Es ahí donde la enajenación como distanciamiento de las preocupaciones y las experiencias de las personas concretas convierte el cinismo en el rasgo fundamental de la expresión pública del poder. En esa dimensión, la enajenación no se manifiesta solo en el lenguaje de la revelación, la trascendencia y el misterio, sino de manera directa a través del cinismo. El reconocimiento público de ese cinismo es lo que provoca las reacciones airadas al tuit en el que la «primera dama» llama a su esposo, el presidente del país, el «dictador de mi corazón». Tal banalización, tal frivolidad, es solo posible porque lo que la gente común piensa o siente no significa nada y porque la clase que la «primera dama» representa se cree fuera y por encima de la realidad común.
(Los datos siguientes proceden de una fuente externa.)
/-! ### Encoding and decoding -/

/-- Decode and encode agree for every well-formed instruction of the table, with every operand at every
value its encoding admits (R71, R73, R74, R84). -/
def Obligations.DecodeOfEncodeIsTheInstruction : Prop :=
  ∀ i : Instr, i.wellFormed = true → decode RegCode.standard Config.mapMask (encode i) = .ok i

/-- No bit of a request word is dropped: a word that decodes is the encoding of what it decodes to
(R71, R74, R77). -/
def Obligations.EncodeOfDecodedRequestIsTheWord : Prop :=
  ∀ (rc : RegCode) (m : Byte) (w : Word32) (i : Instr),
    decode rc m (.req32 w) = .ok i → encode i = .req32 w ∧ i.wellFormed = true

/-- R94: the encoding examples decode to the requests they stand for. -/
def Obligations.EncodingExamplesDecode : Prop :=
  decodeTableWord 32 0x01100500 = some (.sendcmd 0x10 0x05) ∧
  decodeTableWord 32 0x02640300 = some (.setcur 100 3) ∧
  decodeTableWord 32 0x0E123400 = some (.setfont 0x1234) ∧
  decodeTableWord 32 0x12410A02 = some (.putcat 0x41 10 2) ∧
  decodeTableWord 32 0x0D000000 = some .clear ∧
  encode (.sendcmd 0x10 0x05) = .req32 0x01100500 ∧
  encode (.setcur 100 3) = .req32 0x02640300 ∧
  encode (.setfont 0x1234) = .req32 0x0E123400 ∧
  encode (.putcat 0x41 10 2) = .req32 0x12410A02 ∧
  encode .clear = .req32 0x0D000000

/-- R75: a request word with an undefined `OP` takes the fault ILLEGAL_OP. -/
def Obligations.IllegalOpcodeFaults : Prop :=
  ∀ (s : State) (w : Word32) (rest : List HostInput),
    s.fault = 0 → s.inputs = .word (.req32 w) :: rest →
    (w.toNat / 2 ^ 24 = 0 ∨ 0x13 ≤ w.toNat / 2 ^ 24) →
    step s = .next (State.afterFault { s with inputs := rest } 1 .illegalOp w)

/-- R76: a request word with a defined `OP` and a must-be-zero field set takes RESERVED_FIELD. -/
def Obligations.ReservedFieldFaults : Prop :=
  ∀ (s : State) (w : Word32) (rest : List HostInput),
    s.fault = 0 → s.inputs = .word (.req32 w) :: rest → reservedFieldSet w →
    step s = .next (State.afterFault { s with inputs := rest } 2 .reservedField w)

/-! ### The machine as a whole -/

/-- A step at a word that decodes is `exec` of the decoded instruction, in the state whose port has moved
on to what the host presents next (R18, R77, R104). -/
def Obligations.StepRunsTheDecodedInstruction : Prop :=
  ∀ (s : State) (p : PortWord) (rest : List HostInput) (i : Instr),
    s.fault = 0 → s.inputs = .word p :: rest →
    decode s.params.regcode s.params.mapMask p = .ok i →
    step s = exec i { s with inputs := rest }

/-- R260, R261: block reset sets every state element to its reset value and emits no bus event. That the
run's parameters, the ports' records and the host's plans stay is the model's reading (log entry 10). -/
def Obligations.BlockResetRestoresEveryElement : Prop :=
  ∀ (s : State) (rest : List HostInput), s.inputs = .blockReset :: rest →
    step s = .next
      { s with
        col := 0, row := 0, scale := 1, aa := 0
        fontValid := 0, fontBase := 0, fw := 0, ffirst := 0, flast := 0
        contrast := s.params.vbiasDefault, orient := 0, inverse := 0
        csLevel := .deasserted, cdLevel := .data, fault := 0, faultReq := 0
        inputs := rest }

/-- The state after reset holds the values of R260 under the default parameters. That `VBIAS_DEFAULT` is
0x49 is the default the spec takes from general knowledge (log entry 4), and that the trace begins empty is the
model's choice (log entry 9). -/
def Obligations.ResetStateHoldsTheSpecValues : Prop :=
  State.reset.col = 0 ∧ State.reset.row = 0 ∧ State.reset.scale = 1 ∧ State.reset.aa = 0 ∧
  State.reset.fontValid = 0 ∧ State.reset.fontBase = 0 ∧ State.reset.fw = 0 ∧
  State.reset.ffirst = 0 ∧ State.reset.flast = 0 ∧ State.reset.contrast = 0x49 ∧
  State.reset.orient = 0 ∧ State.reset.inverse = 0 ∧ State.reset.csLevel = .deasserted ∧
  State.reset.cdLevel = .data ∧ State.reset.fault = 0 ∧ State.reset.faultReq = 0 ∧
  State.reset.trace = []

/-- The state after reset meets the invariants of R44 and R23, and its font registers are 0 (R28, R260). The
other clauses are the model's choice: the idle bus, since the trace begins empty (log entry 9); the canonical
form of the font memory, which is the model's own (log entry 8); and the pulse durations 3 and 5 (log
entry 4). -/
def Obligations.ResetMeetsTheInvariants : Prop :=
  State.reset.Inv ∧ State.reset.fontUnset ∧ State.reset.busIdle ∧ State.reset.fm.wf = true ∧
    legalParams State.reset.params

/-- The invariants of R44, and that the font registers are 0 until the first SETFONT (93 I19), hold after
every step from a state that meets them, reachable or not. -/
def Obligations.StepKeepsTheStateInvariants : Prop :=
  ∀ s t : State, step s = .next t → (s.Inv → t.Inv) ∧ (s.fontUnset → t.fontUnset)

/-- R124 with R103 and R108: every step keeps the bus trace in whole, non-empty transactions whose every
`CD_COMMAND` is followed after exactly one `BYTE` by a `CD_DATA`, with every `BYTE` inside one and every
reset pulse outside. -/
def Obligations.StepKeepsTheBusDiscipline : Prop :=
  ∀ s t : State, s.busIdle → step s = .next t → t.busIdle

/-- A step always answers a next state: no request, decoded or not, and no block reset stops the machine,
and no font read lies outside the font memory (R52, R104, R231). The one input left out is the model's own
offer of a wire byte (log entries 2 and 3). -/
def Obligations.StepNeverStops : Prop :=
  ∀ s : State, (∀ b, s.inputs.head? ≠ some (.word (.cmd8 b))) → ∃ t, step s = .next t

/-- The block never writes the font memory or any other parameter of the run (R43, R51). -/
def Obligations.StepKeepsFontMemoryAndParameters : Prop :=
  ∀ s t : State, step s = .next t → t.fm = s.fm ∧ t.params = s.params

/-- R232: a faulted block rejects every word without decoding it, emits nothing and changes nothing, and
only block reset changes `FAULT` again. -/
def Obligations.FaultedBlockRejectsUntilReset : Prop :=
  (∀ (s : State) (p : PortWord) (rest : List HostInput),
    s.fault ≠ 0 → s.inputs = .word p :: rest →
    step s = .next { s with inputs := rest, statuses := s.statuses ++ [.rejected] }) ∧
  (∀ s t : State, s.fault ≠ 0 → step s = .next t → (t.fault ≠ s.fault ∨ t.faultReq ≠ s.faultReq) →
    s.inputs.head? = some .blockReset)

/-- R231: a word that raises a fault, in its decoding or in its execution, changes `FAULT`, `FAULT_REQ` and
the status alone, and what it records is the code and the very word presented; any other word leaves `FAULT`
and `FAULT_REQ` as they were. -/
def Obligations.FaultChangesNothingElse : Prop :=
  ∀ (s t : State) (p : PortWord) (rest : List HostInput),
    s.fault = 0 → s.inputs = .word p :: rest → step s = .next t →
    t.fault = 0 ∧ t.faultReq = s.faultReq ∨
    ∃ (code : FaultCode) (w : Word32), p = .req32 w ∧ code.number ≠ 0 ∧
      t = State.afterFault { s with inputs := rest } code.number code w

/-- R233: each word the host presents gets exactly one status: REJECTED when `FAULT` was already nonzero,
FAULT(code) when this one raised it, DONE otherwise. -/
def Obligations.EachWordGetsOneStatus : Prop :=
  ∀ (s t : State) (p : PortWord) (rest : List HostInput),
    s.inputs = .word p :: rest → step s = .next t →
    ∃ st : Status, t.statuses = s.statuses ++ [st] ∧
      (st = .rejected ↔ s.fault ≠ 0) ∧
      (∀ code, st = .fault code ↔ s.fault = 0 ∧ t.fault = code.number) ∧
      (st = .done ↔ s.fault = 0 ∧ t.fault = 0)

/-- R45: which state elements each instruction may write. The elements of a fault and the levels aside,
the cursor is written by SETCUR, CLEAR, PUTC and PUTCAT alone, and every other element by its own setter. -/
def Obligations.OnlyItsOwnRequestsWriteARegister : Prop :=
  ∀ (i : Instr) (s t : State), exec i s = .next t →
    ((t.col ≠ s.col ∨ t.row ≠ s.row) →
      (∃ c p, i = .setcur c p) ∨ i = .clear ∨ (∃ c, i = .putc c) ∨ ∃ c x y, i = .putcat c x y) ∧
    (t.scale ≠ s.scale → ∃ v, i = .setscale v) ∧
    (t.aa ≠ s.aa → ∃ v, i = .setaa v) ∧
    ((t.fontValid ≠ s.fontValid ∨ t.fontBase ≠ s.fontBase ∨ t.fw ≠ s.fw ∨ t.ffirst ≠ s.ffirst ∨
      t.flast ≠ s.flast) → ∃ b, i = .setfont b) ∧
    (t.contrast ≠ s.contrast → ∃ v, i = .contrast v) ∧
    (t.orient ≠ s.orient → ∃ v, i = .rotate v) ∧
    (t.inverse ≠ s.inverse → ∃ v, i = .invert v) ∧
    t.inputs = s.inputs

/-- The block never reads anything back from the bus (R61), and its trace only grows at the end (R56): what
an instruction does and emits is the same whatever was emitted before. -/
def Obligations.TheBlockNeverReadsTheBus : Prop :=
  ∀ (i : Instr) (s t : State), exec i s = .next t →
    ∃ events, t.trace = s.trace ++ events ∧
      ∀ earlier, exec i { s with trace := earlier } = .next { t with trace := earlier ++ events }

/-- Every reset pulse a step emits lasts at least 3 microseconds and settles at least 5 milliseconds, in a
run whose parameters are legal (R108). -/
def Obligations.ResetPulsesKeepTheMinimums : Prop :=
  ∀ s t : State, legalParams s.params → step s = .next t →
    ∃ events, t.trace = s.trace ++ events ∧
      ∀ lowUs settleMs, .resetPulse lowUs settleMs ∈ events → 3 ≤ lowUs ∧ 5 ≤ settleMs

/-- Every command byte that a cursor or text request sends is a column-low, column-high or page command of
the wire table, with a column below 192 (R62, R82, R85, R105), under the default codes (log entry 4). -/
def Obligations.CursorCommandsStayOnTheSurface : Prop :=
  ∀ (i : Instr) (s t : State), s.Inv → s.params.regcode = RegCode.standard →
    ((∃ c p, i = .setcur c p) ∨ i = .clear ∨ (∃ c, i = .putc c) ∨ ∃ c x y, i = .putcat c x y) →
    exec i s = .next t →
    ∃ events, t.trace = s.trace ++ events ∧
      ∀ b ∈ commandBytes events, ∃ v : Byte,
        decode RegCode.standard Config.mapMask (.cmd8 b) = .ok (.wireColl v) ∨
        (decode RegCode.standard Config.mapMask (.cmd8 b) = .ok (.wireColh v) ∧ v.toNat < 12) ∨
        decode RegCode.standard Config.mapMask (.cmd8 b) = .ok (.wirePage v)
Pero la realidad termina siempre imponiéndose. En Cuba, la realidad ha hecho irrupción sobre la planitud de la imposición y el delirio ideológico desde hace mucho tiempo y de formas muy variadas. En las últimas semanas, lo ha hecho en un acrónimo: DPEPDPE. Significa «De Pinga El País De Pinga Este». Para quien no conoce el lenguaje directo de la calle pareciera, en un primer momento, un mensaje en clave. Por supuesto, en un régimen en el que las palabras pueden costar la cárcel, es de esperar que los mensajes más potentes tomen de inicio una forma críptica. Sin embargo, esa es solo la superficie del fenómeno. Una vez descompactadas esas iniciales, lo que develan no podría ser más evidente. Recogen el hastío, la angustia y también la incapacidad de encontrar sentido en una realidad que hay que sufrir, entre otras cosas, por el desprecio que la clase política siente por quienes tienen que vivirla cotidianamente.

Cualquier usuario del español cubano conoce la riqueza semántica que un simple «de pinga» evidencia. Y cualquiera que conozca la realidad cubana sabe que no hay mejor respuesta para las grandilocuencias, la vacuidad y, en última instancia, el cinismo de los discursos oficiales que un simple DPEPDPE. DPEPDPE es el contraataque de la realidad. Lo que está del lado de los subordinados —esos a quienes el poder pretende mantener siempre dóciles y en silencio— es la realidad, y esta irrumpe y agrieta por todas partes la acartonada escenografía del totalitarismo. 

Referencias

Havel, V. (1990). El poder de los sin poder. Encuentro Ediciones.

Uzcátegui, R. (2021). La rebeldía más allá de la izquierda. Un enfoque post-ideológico para la transición democrática en Venezuela. Náufrago de Ítaca Ediciones.